Top of Data to use

-- ==== Sys2Proof/Machine/ElectionOps.lean ====
section
/-! DEFINITION. The segment election and the peer table: rank, candidates, changes of role, reports, ANNOUNCE and TAKEOVER taken,
ageing (chapters 5 and 6), with entry to RUNNING and to SILENT (R187). -/

namespace Sys2Proof.Machine

/-- A STATUS becomes pending; a pending one keeps its restart flag (R160). -/
def State.statusRequest (s : State) : State :=
  { s with cl.statusPending := some (s.cl.statusPending.getD false) }

/-- The operating state changes, which makes a STATUS pending (R160, R183). -/
def State.setOpState (s : State) (op : OpState) : State := State.statusRequest { s with cf.opState := op }

/-! ## Rank and candidates (R101) -/

/-- Preference `p` at station `a` outranks preference `q` at station `b`: the higher preference, then the lower number (R101). -/
def outranks (p : Nat) (a : Station) (q : Nat) (b : Station) : Bool := decide (q < p) || (p == q && decide (a < b))

/-- The present peers with their numbers, in rising order (R81). -/
def presentPeers (t : PeerTable) : List (Station × Peer) := allStations.filterMap fun n => t.peers[n].map fun p => (n, p)

/-- The present peers of the own segment. -/
def State.segmentPeers (s : State) : List (Station × Peer) :=
  (presentPeers s.pt).filter fun x => x.2.segment == s.conf.segment

/-- The candidate peers: own-segment peers not announcing DISABLED (R101). -/
def State.candidates (s : State) : List (Station × Peer) := s.segmentPeers.filter fun x => x.2.role != .disabled

/-- The designated candidates (R101). -/
def State.designatedPeers (s : State) : List (Station × Peer) := s.segmentPeers.filter fun x => x.2.role == .designated

/-- The own rank is above that of a peer (R101). -/
def State.outranksPeer (s : State) (x : Station × Peer) : Bool :=
  outranks s.conf.preference s.cf.station x.2.preference x.1

/-- The higher-ranked of the best so far and the next peer (R101). -/
def betterPeer (best : Option (Station × Peer)) (x : Station × Peer) : Option (Station × Peer) :=
  match best with
  | none => some x
  | some y => if outranks x.2.preference x.1 y.2.preference y.1 then some x else best

/-- The number of the highest-ranked of some peers (R101). -/
def highestRanked (ps : List (Station × Peer)) : Option Station := (ps.foldl betterPeer none).map (·.1)

/-- The station to be reported as forwarding for the segment (R102). -/
def State.reportedDesignated (s : State) : Option Station :=
  if s.eu.role = .designated then some s.cf.station else highestRanked s.designatedPeers

/-- Segment designated taken anew; a change makes a STATUS request (R102, R118). -/
def State.refreshDesignated (s : State) : State :=
  if s.eu.segmentDesignated = s.reportedDesignated then s
  else State.statusRequest { s with eu.segmentDesignated := s.reportedDesignated }

/-! ## Own control frames and changes of role -/

/-- The own ANNOUNCE from the values standing (R95). -/
def State.ownAnnounce (s : State) : Announce :=
  ⟨s.conf.segment, s.eu.role, s.conf.preference, s.conf.zones, s.conf.interval⟩

/-- Load the ANNOUNCE holder (R95). -/
def State.loadAnnounce (s : State) : State := { s with eu.announceHolder := some s.ownAnnounce }

/-- ROLE_CHANGE from the role left to the role standing (R118, R128). -/
def State.roleChanged (s : State) (left : Role) : State :=
  s.notify .roleChange (word16 left.code s.eu.role.code)

/-- The last steps of a change of role: ROLE_CHANGE, the STATUS request, and segment designated taken anew (R102, R118). -/
def State.announceRole (s : State) (left : Role) : State := ((s.roleChanged left).statusRequest).refreshDesignated

/-- From DISABLED to LISTENING, with the pool's top-up (R104, R68). -/
def State.enterListening (s : State) : State :=
  (State.announceRole
    (State.loadAnnounce { s with eu.role := .listening, eu.listenTimer := .running (listenIntervals * s.conf.interval) })
    s.eu.role).topUp

/-- The TAKEOVER in flight is given a drop mark; an ANNOUNCE in flight is not (R113, R138). -/
def dropTakeover (c : InFlight) : InFlight :=
  match c.frame with
  | .takeover _ => { c with dropMark := true }
  | .announce _ => c

/-- The TAKEOVER holder emptied and a TAKEOVER in flight marked, on leaving DESIGNATED (R113, R114 step 2). -/
def State.emptyTakeover (s : State) : State :=
  { s with eu.takeoverHolder := none, bp.inFlight := s.bp.inFlight.map dropTakeover }

/-- Steps 1, 2 of leaving DESIGNATED for a role (R114). -/
def State.quitDesignated (s : State) (new : Role) : State := State.emptyTakeover { s with eu.role := new }

/-- Leaving DESIGNATED by a step-down to STANDBY (R114). -/
def State.stepDown (s : State) : State :=
  (((s.quitDesignated .standby).departure.requestFlush [.here]).loadAnnounce).announceRole .designated

/-- Leaving DESIGNATED at card link DOWN; the pool's part has been taken (R114, R152). -/
def State.withdraw (s : State) : State :=
  (((s.quitDesignated .disabled).requestFlush [.here]).loadAnnounce).announceRole .designated

/-- The previous designated a TAKEOVER names (R112). -/
def State.previousDesignated (s : State) : Option Station :=
  match highestRanked s.designatedPeers with
  | some n => some n
  | none => s.eu.lastDesignated

/-- The places flushed on becoming DESIGNATED: the present own-segment peers' and the previous designated's (R111 step 5). -/
def State.partnerPlaces (s : State) (previous : Option Station) : List Place :=
  (s.segmentPeers.map fun x => Place.station x.1) ++ (previous.toList.map Place.station)

/-- Becoming DESIGNATED (R111). -/
def State.becomeDesignated (s : State) : State :=
  let previous := s.previousDesignated
  let taken : State :=
    { s with
      eu.role := .designated
      eu.lastDesignated := none
      eu.takeoverHolder := some ⟨s.conf.segment, previous⟩ }
  ((taken.loadAnnounce).requestFlush (s.partnerPlaces previous)).announceRole s.eu.role

/-- From LISTENING to STANDBY (R107). -/
def State.becomeStandby (s : State) : State :=
  (State.loadAnnounce { s with eu.role := .standby }).announceRole s.eu.role

/-- The listen expiry makes the station DESIGNATED: with designated candidates, PREEMPT and a rank above every one of them;
with none, the top rank of the candidate set (R107). -/
def State.winsListen (s : State) : Bool :=
  if s.designatedPeers.isEmpty then s.candidates.all s.outranksPeer
  else s.conf.preempt && s.designatedPeers.all s.outranksPeer

/-- A re-evaluation makes a STANDBY station DESIGNATED: no candidate is designated and the own rank tops the STANDBY ones; or
PREEMPT is on and the own rank is above every designated candidate (R110). -/
def State.winsStandby (s : State) : Bool :=
  if s.designatedPeers.isEmpty then (s.candidates.filter fun x => x.2.role == .standby).all s.outranksPeer
  else s.conf.preempt && s.designatedPeers.all s.outranksPeer

/-- The role goes to DISABLED at card link DOWN (R105). -/
def State.roleDown (s : State) : State :=
  match s.eu.role with
  | .disabled => s
  | .listening | .standby =>
    (State.loadAnnounce { s with eu.role := .disabled, eu.listenTimer := .stopped }).announceRole s.eu.role
  | .designated => s.withdraw

/-! ## Reports of the peer table (R88, R91, R93, R103, R109) -/

/-- What a report is about. -/
inductive ReportKind where
  | announce
  /-- With the previous designated named. -/
  | takeover (previous : Option Station)
  | removed
deriving DecidableEq, Repr

/-- The entry is of the own segment. -/
def State.ownSegment (s : State) (p : Option Peer) : Bool := p.any fun x => x.segment == s.conf.segment

/-- The entry is of the own segment and DESIGNATED. -/
def State.ownDesignated (s : State) (p : Option Peer) : Bool :=
  p.any fun x => x.segment == s.conf.segment && x.role == .designated

/-- Last designated after a report from station `n` (R103); before RUNNING it stays NONE (R100; log 19). -/
def State.noteDesignated (s : State) (kind : ReportKind) (n : Station) (after : Option Peer) : State :=
  if kind = .removed ∨ ¬(s.cf.opState = .running ∨ s.cf.opState = .silent) then s
  else if s.ownDesignated after then { s with eu.lastDesignated := some n }
  else if s.eu.lastDesignated = some n ∧ s.ownSegment after = false then { s with eu.lastDesignated := none }
  else s

/-- A DESIGNATED station hears station `n` DESIGNATED in its segment (R116, R117). -/
def State.resolveDual (s : State) (kind : ReportKind) (n : Station) (p : Peer) : State :=
  if s.outranksPeer (n, p) then s.loadAnnounce
  else if kind = .takeover (some s.cf.station) then s.stepDown
  else s.stepDown.raiseAlarm .dualActive (word16 0 (byteOf n))

/-- The election unit's own acting on a report, by its role (R108, R109, R110, R116). -/
def State.actOnReport (s : State) (kind : ReportKind) (n : Station) (before after : Option Peer) : State :=
  match s.eu.role with
  | .standby =>
    if (s.ownSegment before || s.ownSegment after) && s.winsStandby then s.becomeDesignated else s
  | .designated =>
    match after with
    | some p => if kind ≠ .removed ∧ s.ownDesignated after then s.resolveDual kind n p else s
    | none => s
  | .disabled | .listening => s

/-- The election unit takes a report: last designated, its own acting, segment designated (R102, R103, R109). -/
def State.report (s : State) (kind : ReportKind) (n : Station) (before after : Option Peer) : State :=
  ((s.noteDesignated kind n after).actOnReport kind n before after).refreshDesignated

/-! ## Frames taken by the peer table -/

/-- Write a peer entry. -/
def State.putPeer (s : State) (n : Station) (p : Option Peer) : State := { s with pt.peers := s.pt.peers.set n p }

/-- An event whose argument is a station (R128). -/
def stationArgument (n : Station) : BitVec 16 := word16 0 (byteOf n)

/-- The peer has left DESIGNATED, or restarted out of STANDBY or DESIGNATED, by its ANNOUNCE (R86, R87). -/
def showsRestart (before : Peer) (role : Role) : Bool :=
  (before.role == .standby || before.role == .designated) && role == .listening

/-- A flush of the peer's place is raised by its ANNOUNCE (R86, R87). -/
def showsDeparture (before : Peer) (role : Role) : Bool :=
  showsRestart before role || (before.role == .designated && role != .designated)

/-- PEER_UP or PEER_RESTART, where either applies (R84, R86, R88 step 2). -/
def State.notifyPeer (s : State) (n : Station) (before : Option Peer) (role : Role) : State :=
  match before with
  | none => s.notify .peerUp (stationArgument n)
  | some q => if showsRestart q role then s.notify .peerRestart (stationArgument n) else s

/-- INTERVAL_MISMATCH, where it applies (R85, R88 step 3). -/
def State.notifyInterval (s : State) (n : Station) (before : Option Peer) (interval : Nat) : State :=
  if interval ≠ s.conf.interval ∧ before.map (·.interval) ≠ some interval then
    s.notify .intervalMismatch (word16 (byteOf n) (byteOf interval))
  else s

/-- The flush of the peer's place, where one applies (R86, R87, R88 step 4). -/
def State.flushPeer (s : State) (n : Station) (before : Option Peer) (role : Role) : State :=
  if before.any fun q => showsDeparture q role then s.requestFlush [.station n] else s

/-- A good ANNOUNCE from station `n` (R84 to R88). -/
def State.takeAnnounce (s : State) (n : Station) (a : Announce) : State :=
  let before := s.pt.peers[n]
  let after : Peer := ⟨a.segment, a.role, a.preference, a.zones, a.interval, 0⟩
  State.report
    (((((s.putPeer n (some after)).notifyPeer n before a.role).notifyInterval n before a.interval)).flushPeer n before a.role)
    .announce n before (some after)

/-- The flush a TAKEOVER from `n` asks for: of the previous designated, when it is a station other than the own one and `n`
(R93, R94). -/
def State.flushPrevious (s : State) (n : Station) (previous : Option Station) : State :=
  match previous with
  | some p => if p ≠ s.cf.station ∧ p ≠ n then s.requestFlush [.station p] else s
  | none => s

/-- The previous designated as the report names it: the sender itself counts as NONE (R94). -/
def namedPrevious (n : Station) (previous : Option Station) : Option Station := previous.filter fun p => p != n

/-- A good TAKEOVER from station `n` (R93, R94). -/
def State.takeTakeover (s : State) (n : Station) (t : Takeover) : State :=
  match s.pt.peers[n] with
  | none => s.flushPrevious n t.previous
  | some q =>
    let after : Peer := { q with role := .designated, segment := t.segment, missed := 0 }
    State.report ((s.putPeer n (some after)).flushPrevious n t.previous)
      (.takeover (namedPrevious n t.previous)) n (some q) (some after)

/-- A good DATA frame from station `n` keeps a present peer alive (R89). -/
def State.noteAlive (s : State) (n : Station) : State :=
  s.putPeer n (s.pt.peers[n].map fun q => { q with missed := 0 })

/-! ## Ageing (R90 to R92) -/

/-- An entry after an expiry: its missed count stepped, or removed where it would reach 4 (R90). -/
def agePeer (p : Option Peer) : Option Peer :=
  match p with
  | some q => if q.missed + 1 < missedLimit then some { q with missed := q.missed + 1 } else none
  | none => none

/-- The peers an expiry removes, in rising order, with their entries as they stood (R91). -/
def removedPeers (t : PeerTable) : List (Station × Peer) :=
  (presentPeers t).filter fun x => decide (missedLimit ≤ x.2.missed + 1)

/-- PEER_DOWN for each removed station (R91 step 1). -/
def State.notifyDown (s : State) : List (Station × Peer) → State
  | [] => s
  | x :: xs => (s.notify .peerDown (stationArgument x.1)).notifyDown xs

/-- The REMOVED reports (R91 step 3). -/
def State.reportRemoved (s : State) : List (Station × Peer) → State
  | [] => s
  | x :: xs => (s.report .removed x.1 (some x.2) none).reportRemoved xs

/-- The announce timer's expiry at the peer table and the election unit (R90 to R92). -/
def State.agePeers (s : State) : State :=
  let gone := removedPeers s.pt
  let aged : State :=
    { s with pt.peers := vmap agePeer s.pt.peers, pt.announceTimer := .running s.conf.interval }
  let told := ((aged.notifyDown gone).requestFlush (gone.map fun x => Place.station x.1)).reportRemoved gone
  if told.cf.opState = .running then told.loadAnnounce else told

/-! ## Entry to RUNNING and to SILENT (R106, R187) -/

/-- Sync is gained: SYNCED and RUNNING, the timers start, and a link that is UP goes to LISTENING (R144, R187). -/
def State.enterRunning (s : State) : State :=
  let run : State :=
    { s.setOpState .running with
      bp.sync := .synced
      pt.announceTimer := .running s.conf.interval
      tw.sweepTimer := if s.conf.sweepPeriod = 0 then .stopped else .running s.conf.sweepPeriod }
  if run.cl.link = .up then run.enterListening else run

/-- The role's way to DISABLED at entry to SILENT: the departure without its loading (R106, R114). -/
def State.roleSilent (s : State) : State :=
  match s.eu.role with
  | .disabled => s
  | .listening | .standby => State.announceRole { s with eu.role := .disabled } s.eu.role
  | .designated => ((s.quitDesignated .disabled).departure.requestFlush [.here]).announceRole .designated

/-- A duplicate station is detected: SILENT, role DISABLED, the listen timer stopped, both holders emptied (R106, R145, R187). -/
def State.enterSilent (s : State) : State :=
  let quiet := (s.setOpState .silent).roleSilent
  { quiet with eu.listenTimer := .stopped, eu.announceHolder := none, eu.takeoverHolder := none }

end Sys2Proof.Machine
end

Bottom of Data to use

**What the exercise asks:** Read each line of the data and count the ones that include "notifyPeer", answering with the number alone.

**Your solution:** 2